A groundswell of opposition came after Mrs. Wellman heard about an offer to purchase the contaminated site by Mount Albert gravel pit operators Nick Marchese and Robert Carnegie with the help of commercial real estate expert Gary Foch.
Their proposal was presented last month to an 11-member committee formed by the Environment Ministry in 2009 to deal with cleanup options, but which has no power to make decisions about how the site will be remediated. (No one from the ministry, York Region or the LSRCA was at Monday’s meeting despite having representatives on the committee.)
The proponents have offered to purchase the smelter site from the owner, which, in part, would wipe out his bill to the town. To cover costs for the cleanup, they propose to operate an outdoor soil recycling plant that would see contaminated dirt trucked from construction zones across the GTA. 
The soil would be stockpiled, cleaned on a conveyor belt via a microbe spray process and shipped for sale as clean fill to their Mount Albert pit.
Mrs.

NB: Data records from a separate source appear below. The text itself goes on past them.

-- ==== Sys2Proof/Machine/ExecGroups.lean ====
section
/-! DEFINITION. Meanings of the rows of groups, buckets and notices (04, 05). -/

namespace Sys2Proof.Machine

/-- BUCKET_OPEN (R132); METRO_JOINs kept for the bucket are taken once it is open. -/
def execBucketOpen (h : CmdHdr) (p : List Byte) (s : State) : Host.Outcome State Fault Refusal :=
  act (runCmd ⟨0x0101, false, false⟩ h p (fun d _ => openJoins (bucketOpen d h p) (oKey p))) s

/-- PARENT_OPEN_REPLY (R126). -/
def execParentOpenReply (h : CmdHdr) (status : BitVec 16) (_p : List Byte) (s : State) : Host.Outcome State Fault Refusal :=
  act (fun d => parentReply d h status.toNat) s

/-- BUCKET_PENDING_TIMEOUT (R126). -/
def execBucketPendingTimeout (k : BKey) (s : State) : Host.Outcome State Fault Refusal :=
  act (fun d => pendingTimeout d (keyOf k)) s

/-- BUCKET_ABORT (R188, R189). -/
def execBucketAbort (h : CmdHdr) (p : List Byte) (s : State) : Host.Outcome State Fault Refusal :=
  act (runCmd ⟨0x0102, false, false⟩ h p (fun d _ => bucketAbort d h p)) s

/-- LATE_LIMIT (R143, R144). -/
def execLateLimit (k : BKey) (s : State) : Host.Outcome State Fault Refusal :=
  act (fun d => lateLimit d (keyOf k)) s

/-- BUCKET_CHECKS_COMPLETE (R169). -/
def execBucketChecksComplete (k : BKey) (s : State) : Host.Outcome State Fault Refusal :=
  act (fun d => checksComplete d (keyOf k)) s

/-- COMMIT_POINT (R170). -/
def execCommitPoint (k : BKey) (s : State) : Host.Outcome State Fault Refusal :=
  act (fun d => commitPoint d (keyOf k)) s

/-- GROUP_CREATE (R119). -/
def execGroupCreate (h : CmdHdr) (p : List Byte) (s : State) : Host.Outcome State Fault Refusal :=
  act (runCmd ⟨0x0110, false, false⟩ h p (fun d _ => groupCreate d h p)) s

/-- GROUP_MODIFY (R124). -/
def execGroupModify (h : CmdHdr) (p : List Byte) (s : State) : Host.Outcome State Fault Refusal :=
  act (runCmd ⟨0x0111, false, false⟩ h p (fun d _ => groupModify d h p)) s

/-- GROUP_QUERY (R501). -/
def execGroupQuery (h : CmdHdr) (p : List Byte) (s : State) : Host.Outcome State Fault Refusal :=
  act (runCmd ⟨0x0112, false, true⟩ h p (fun d _ => groupQuery d h p)) s

/-- GROUP_DESTROY (R119). -/
def execGroupDestroy (h : CmdHdr) (p : List Byte) (s : State) : Host.Outcome State Fault Refusal :=
  act (runCmd ⟨0x0113, false, false⟩ h p (fun d _ => groupDestroy d h p)) s

/-- GROUP_EXPORT (R475, R476). -/
def execGroupExport (h : CmdHdr) (p : List Byte) (s : State) : Host.Outcome State Fault Refusal :=
  act (runCmd ⟨0x0114, false, false⟩ h p (fun d _ => groupExportCmd d h p)) s

/-- GROUP_IMPORT (R477). -/
def execGroupImport (h : CmdHdr) (p : List Byte) (s : State) : Host.Outcome State Fault Refusal :=
  act (runCmd ⟨0x0115, false, false⟩ h p (fun d r => groupImportCmd d h r p)) s

/-- GROUP_IMPORT_INSTALLED (R477). -/
def execGroupImportInstalled (ctx : BitVec 12) (s : State) : Host.Outcome State Fault Refusal :=
  act (fun d => importInstalled d ctx.toNat) s

/-- INK (R171). -/
def execInk (h : CmdHdr) (p : List Byte) (s : State) : Host.Outcome State Fault Refusal :=
  act (notice 0x0301 (inkAct h.src.toNat) h p) s

/-- INK_PORT_RELEASE (R172, R217). -/
def execInkPortRelease (k : BKey) (port : BitVec 7) (s : State) : Host.Outcome State Fault Refusal :=
  act (fun d => inkRelease d (keyOf k) port.toNat (pubComplete d (keyOf k))) s

/-- ERASE (R176). -/
def execErase (h : CmdHdr) (p : List Byte) (s : State) : Host.Outcome State Fault Refusal :=
  act (notice 0x0302 (eraseAct h.src.toNat) h p) s

/-- ABORTED (R188). -/
def execAborted (h : CmdHdr) (p : List Byte) (s : State) : Host.Outcome State Fault Refusal :=
  act (notice 0x0303 (abortedAct h.src.toNat) h p) s

/-- CHECK_REPORT (R175). -/
def execCheckReport (h : CmdHdr) (p : List Byte) (s : State) : Host.Outcome State Fault Refusal :=
  act (notice 0x0304 (reportAct h.src.toNat) h p) s

/-- METRO_JOIN (R179). -/
def execMetroJoin (h : CmdHdr) (p : List Byte) (s : State) : Host.Outcome State Fault Refusal :=
  act (notice 0x0305 (joinAct h.src.toNat) h p) s

/-- METRO_RESEND (R184). -/
def execMetroResend (h : CmdHdr) (p : List Byte) (s : State) : Host.Outcome State Fault Refusal :=
  act (notice 0x0306 (resendAct h.src.toNat) h p) s

/-- ERASE_REQUEST (R164). -/
def execEraseRequest (h : CmdHdr) (p : List Byte) (s : State) : Host.Outcome State Fault Refusal :=
  act (notice 0x0307 (eraseReqAct) h p) s

/-- METRO_GATHERED (R185). -/
def execMetroGathered (h : CmdHdr) (p : List Byte) (s : State) : Host.Outcome State Fault Refusal :=
  act (notice 0x0309 (gatheredAct h.src.toNat) h p) s

/-- NOTICE_ACK (R168). -/
def execNoticeAck (h : CmdHdr) (p : List Byte) (s : State) : Host.Outcome State Fault Refusal :=
  act (fun d => ackAct d h p) s

/-- NOTICE_RETRY_TIMEOUT (R168). -/
def execNoticeRetryTimeout (n : Nat) (s : State) : Host.Outcome State Fault Refusal :=
  act (fun d => noticeRetry d n) s

/-- METRO_HOLD_TIMEOUT (R180). -/
def execMetroHoldTimeout (k : BKey) (s : State) : Host.Outcome State Fault Refusal :=
  act (fun d => metroHold d (keyOf k)) s

/-- METRO_LATE_LIMIT (R182). -/
def execMetroLateLimit (k : BKey) (s : State) : Host.Outcome State Fault Refusal :=
  act (fun d => metroLate d (keyOf k)) s

/-- METRO_CHUNK_CLOSE (R183). -/
def execMetroChunkClose (x : CloseOf) (s : State) : Host.Outcome State Fault Refusal :=
  act (fun d => metroClose d (keyOf x.chunk.b) x.chunk.chunk.toNat x.dup) s

/-- METRO_GATHER_RECEIVE (R184). -/
def execMetroGatherReceive  (s : State) : Host.Outcome State Fault Refusal :=
  act (gatherNext) s

/-- METRO_GATHER_LAPSE (R185). -/
def execMetroGatherLapse (k : BKey) (s : State) : Host.Outcome State Fault Refusal :=
  act (fun d => gatherLapse d (keyOf k)) s


end Sys2Proof.Machine
end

Wellman has concerns about stockpiled contaminated dirt blowing to neighbouring properties. Since microbes would be sprayed on the soil, she said, vapours would create more pollution in an area surrounded by dairy and beef farms and vegetable crops. 
There would be thousands of trucks dumping soil, which would also create noise pollution, she said.
Several citizens, including Debbie Gordon (who ran for a seat on council last October but lost), have “worked tirelessly” to get the “barren land” remediated but, for 30 years, nothing has happened, Mrs. Wellman said.
“It’s time for citizens to back (Ms Gordon’s efforts) up,” she added.
We can’t fall for the ministry’s promise to “safeguard” any industry that brings with it pollutants, Mrs. Wellman said.
“Thirty years ago, we were told by the ministry it’s good to process aluminum. Look what we are left with. Now we’re told the (ministry) will safeguard this industry,” Mrs. Wellman said.
“This proposal has no legs,” confirmed the town’s planning expert, Harold Lenters.
Proponents would have to apply for a change in the town’s official plan and zoning bylaw. They would have to then submit a complete application and would have to identify the use with background studies and research to support the idea. “If they can get through all that, then they have to get through public meetings and staff would have to recommend it would be good use of the land,” Mr. Lenters said.
“It would be impossible,” the mayor said, referring to the likelihood a politician would vote in favour of the plan.
“It would be a difficult proposal to work through, sir,” Mr. Lenters agreed.
Ms Gordon, who is on the smelter committee, said citizens are not going away on this issue and asked the town to send a letter to the ministry, once again, asking for the site to be cleaned up.
“There’s no fairy godmother. That smelter could wash into the lake. This site is not a trade for other contaminates,” she said, adding if the town can spend $30,000 on Canada Day and “thousands more” on last weekend’s Sno-Fest, it should commit cash to the cleanup.
“I’d rather pay (cleanup costs) now than with the value of my property,” Ms Gordon said.
When the mayor said, “At what cost?”, she quipped: “About one-third of the hill,” (in reference to the town’s $5-million portion for the Recreation Outdoor Complex) to which the audience applauded and cheered.
The town will send another letter to the ministry.